═══ Exercise data ═══

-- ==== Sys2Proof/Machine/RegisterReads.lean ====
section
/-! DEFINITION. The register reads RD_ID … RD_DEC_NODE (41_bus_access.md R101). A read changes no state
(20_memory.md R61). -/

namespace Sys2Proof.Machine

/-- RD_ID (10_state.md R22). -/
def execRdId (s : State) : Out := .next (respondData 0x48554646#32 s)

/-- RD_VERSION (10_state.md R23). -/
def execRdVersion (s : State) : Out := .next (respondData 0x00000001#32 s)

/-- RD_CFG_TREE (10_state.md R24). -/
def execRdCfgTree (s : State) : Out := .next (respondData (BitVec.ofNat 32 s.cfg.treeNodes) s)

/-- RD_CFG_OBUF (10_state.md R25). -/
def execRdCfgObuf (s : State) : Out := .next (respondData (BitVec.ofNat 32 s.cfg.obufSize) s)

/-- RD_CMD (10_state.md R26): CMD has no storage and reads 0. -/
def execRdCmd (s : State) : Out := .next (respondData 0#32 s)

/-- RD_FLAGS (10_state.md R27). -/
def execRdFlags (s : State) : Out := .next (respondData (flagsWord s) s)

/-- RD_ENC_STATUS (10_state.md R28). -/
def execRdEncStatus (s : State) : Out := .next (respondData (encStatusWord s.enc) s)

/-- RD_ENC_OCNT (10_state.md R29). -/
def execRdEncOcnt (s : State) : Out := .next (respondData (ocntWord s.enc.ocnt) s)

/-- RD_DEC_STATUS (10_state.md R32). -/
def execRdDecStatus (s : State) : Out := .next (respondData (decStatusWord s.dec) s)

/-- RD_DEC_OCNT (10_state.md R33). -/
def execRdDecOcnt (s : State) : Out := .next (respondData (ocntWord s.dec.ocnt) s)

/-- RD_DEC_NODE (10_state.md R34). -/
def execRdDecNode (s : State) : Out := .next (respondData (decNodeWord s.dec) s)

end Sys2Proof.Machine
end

═══

**What is being asked**
Every line above that holds the string "BitVec" should be copied into the answer.

**Result**
def execRdCfgTree (s : State) : Out := .next (respondData (BitVec.ofNat 32 s.cfg.treeNodes) s)
def execRdCfgObuf (s : State) : Out := .next (respondData (BitVec.ofNat 32 s.cfg.obufSize) s)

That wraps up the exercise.